As convulsões que têm a sua origem na área do cérebro onde a memória dos odores é armazenada - a zona medial do lobo temporal - podem causar sensações vívidas falsas, transitórias, de odores desagradáveis (alucinações olfativas). Estes odores fazem parte da sensação intensa de que uma convulsão está prestes a ocorrer (chamada de aura) e não indicam um distúrbio do olfato. Infecções no cérebro devidas ao vírus do herpes (encefalite herpética) podem também causar alucinações olfativas.

Paladar

Uma redução da capacidade de sentir sabores (hipogeusia) ou perda do paladar (ageusia) normalmente resulta de doenças que afetam a língua, geralmente causando grande secura da boca. Tais problemas incluem a síndrome de Sjögren, fumo exagerado (especialmente de cachimbo), radioterapia da cabeça e do pescoço, desidratação e uso de fármacos (incluindo anti-histamínicos e o antidepressivo amitriptilina). Deficiências nutricionais, como deficiência dos níveis de zinco, cobre e níquel, podem alterar ambos, paladar e olfato. A perda súbita do paladar pode ser um sintoma precoce da COVID-19.

Na paralisia de Bell (um distúrbio no qual metade da face fica paralisada), o paladar frequentemente fica prejudicado nos dois terços anteriores de um lado da língua (o lado afetado pela paralisia). Mas esta perda pode não ser percebida porque o paladar fica normal ou intensificado no restante da língua. As queimaduras na língua podem destruir, temporariamente, as papilas gustativas. Distúrbios neurológicos, inclusive a depressão e convulsões, podem prejudicar o paladar.

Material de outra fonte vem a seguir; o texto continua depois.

/-! ### The halt of a job (12 R296) -/

/-- A roll call in progress ends with the job that it was for (10 R242; DESIGN CHOICE, log 86: it shows failed). -/
def State.endRoll (s : State) (p : Nat) : State :=
  if s.obj (0x515002 + 256 * p) = 1 then s.setObj (0x515002 + 256 * p) 3 else s

/-- Time for which descriptor 0 of an attempt whose row is filled has waited for rings (12 R297). -/
def State.ringWait (s : State) (p : Nat) : Nat :=
  let x := s.part p
  if x.filled && !x.inStep && decide (s.exState p ≠ 0) then
    (if x.ringsFull (s.stepNo p) then x.ringWaitNs.toNat else s.ns.toNat) - x.filledNs.toNat
  else 0

/-- The wait of an attempt for its rings ends, whatever ends it: it enters INPUT_WAIT_NS. -/
def State.endWait (s : State) (p : Nat) : State := s.bump (0x90700A + 256 * p) (s.ringWait p)

/-- Enter HALTED with a cause: report and record (12 R296). The looms of the partition stop; a wait for rings ends. -/
def State.haltJob (s : State) (p cause detail : Nat) : State :=
  let s1 := ((s.endWait p).endRoll p).setObj (0x907001 + 256 * p) 7
  let s2 := s1.setObj (0x907008 + 256 * p) cause
  let s3 := s2.setExState p 0
  let s4 := s3.modPart p (fun x => { x with
    inStep := false, cutStep := x.cutStep || decide (s.exState p ≠ 0), due := [], window := false })
  let s5 := s4.raisePart 0x0601 3 ucPart p p 0 (cause + detail % 2 ^ 16 * 2 ^ 8)
  s5.report p (leBytes 1 cause ++ leBytes 2 detail)

/-- Record a halt that takes place at the step boundary. -/
def State.haltAtBoundary (s : State) (p cause detail : Nat) : State :=
  s.modPart p (fun x => { x with due := x.due ++ [.halt (BitVec.ofNat 8 cause) (BitVec.ofNat 16 detail)] })

/-! ### Looms of a partition -/

/-- Apply to every loom the state lists in the quadrants of a partition; those that take no part in the job stay as they are (00 R2). -/
def State.modLooms (s : State) (p : Nat) (f : Loom → Loom) : State :=
  (SMap.keys s.looms).foldl (fun t k =>
    if s.partOfQuad (k / 500) = p ∧ s.loomUsed k = true then
      { t with looms := SMap.set Loom.init t.looms k (f (SMap.get Loom.init t.looms k)) } else t) s

/-- The loom stops issuing and drops what the attempt left in its units (11 R274, 03 R59). The verdicts owed on blocks that have left are
still given, each with a record of its own (16 R402). -/
def Loom.stopAttempt (x : Loom) : Loom :=
  { x with seq := .stopped, loops := [], arrayQ := [], vectorQ := [], dmaQ := [], chainQ := [], stores := [], plane := .empty
           idlePlane := .empty, block := none, preloaded := none, active := .empty, shadow := .empty, role := none
           slotMissed := false, rxBuf := [], firstWord := none, swapDue := none, merged := false, eph := [] }

/-! ### ABORT (11 R274, R276; 04 R431) -/

/-- What an attempt leaves behind is discarded: looms stop, send entries stop, class-0x06 loops and fingerprints go; the loops of the next
attempt are initialised, with what came for it early in flight (R262, R274). A wait for rings ends with it (12 R297). -/
def State.dropAttempt (s : State) (p : Nat) : State :=
  let s1 := (s.endWait p).modLooms p Loom.stopAttempt
  let s2 : State := { s1 with cloops := SMap.drop (fun l => l / 2 ^ 24 == 6 && l / 2 ^ 22 % 4 == p) s1.cloops }
  (s2.openContributions p (s.attempt p + 1)).modPart p (fun x =>
    { x with inStep := false, filled := false, copied := false, rowFinal := false, committed := false
             skipStep := false, opened := [], reports := []
             started := [], closed := [], windowsDone := [], donesIn := []
             fpParts := [], aborted := true, waitNs := s.ns })

/-- Handle ABORT(s, a) with its cause from a rank; `own` says that this device sent it. -/
def State.handleAbort (s : State) (p cause sender : Nat) (own : Bool) : State :=
  let b := 256 * p
  let s1 := ((s.bump (0x521004 + b) 1).setObj (0x521005 + b) cause).setObj (0x521006 + b) sender
  let s2 := s1.raisePart 0x0504 2 ucPart p p 2 (cause + sender % 2 ^ 16 * 2 ^ 8)
  let tag := (s2.part p).chargeTag.toNat
  let s3 := s2.dropAttempt p
  if cause = 8 then s3.haltJob p 0x0C (if own then tag else sender)
  else if s.attempt p + 1 ≥ (s.part p).man 111 104 then s3.haltJob p 0x05 cause
  else (s3.setObj (0x521002 + b) (s.attempt p + 1)).setExState p 4

/-- Send ABORT(s, a) with its cause and handle it (11 R273). -/
def State.abortStep (s : State) (p cause : Nat) : State :=
  (s.sendMarker p 2 cause 0).handleAbort p cause (s.part p).rank true

/-- COMMIT of the attempt in progress is not sent: the step computes, or the attempt after an ABORT has not begun (R273). -/
def State.uncommitted (s : State) (p : Nat) : Bool := decide (s.exState p = 1) || decide (s.exState p = 4)

/-- A job that holds or runs, which a fault can halt. -/
def State.jobLive (s : State) (p : Nat) : Bool := decide (s.jobState p ≠ 0) && decide (s.jobState p ≠ 7)

/-- A fault is charged to the step in progress and the job goes on: ABORT while COMMIT is not sent; otherwise as R278 states. -/
def State.chargeFault (s : State) (p cause : Nat) : State :=
  if s.uncommitted p then s.abortStep p cause
  else if s.exState p = 2 then s.haltJob p 0x0D cause
  else if s.exState p = 3 then s.haltAtBoundary p 0x0D cause
  else if s.jobState p = 5 ∨ s.jobState p = 6 then s.haltJob p 0x0D cause
  else s

/-- A fault that halts the job whatever the state: own COMMIT not sent: ABORT, then halt; sent, not committed: halt at
once; committed: at the boundary; no step in progress: at once (11 R278). Where the ABORT is the last allowed attempt, the halt it
makes stands with its cause 0x05 (DESIGN CHOICE, log 67). -/
def State.faultAndHalt (s : State) (p cause hc hd : Nat) : State :=
  if s.uncommitted p then
    let t := s.abortStep p cause
    if t.jobState p = 7 then t else t.haltJob p hc hd
  else if s.exState p = 3 then s.haltAtBoundary p hc hd
  else if s.jobLive p then s.haltJob p hc hd
  else s

/-- A slip, or another fault that is recorded only when no uncommitted step is in progress (08 R188); between an abort and the attempt after
it there is none, and the abort stays the only one (16 R402). -/
def State.chargeUncommitted (s : State) (p cause : Nat) : State :=
  if decide (s.exState p = 1) || decide (s.exState p = 2) then s.chargeFault p cause else s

A distorção do paladar (disgeusia) pode ser causada por uma inflamação das gengivas (gengivite) e por muitas das mesmas condições que resultam em perda do paladar e do olfato, incluindo a depressão e as convulsões. O paladar pode ser distorcido por alguns fármacos, como os seguintes:

  • Antibióticos

  • Anticonvulsivantes

  • Antidepressivos

  • Certos fármacos quimioterápicos

  • Diuréticos

  • Fármacos usados para tratar artrite

  • Fármacos para a tireoide

O paladar pode ser testado utilizando-se substâncias doces (açúcar), ácidas (sumo de limão), salgadas (sal) e amargas (aspirina, quinina ou aloé).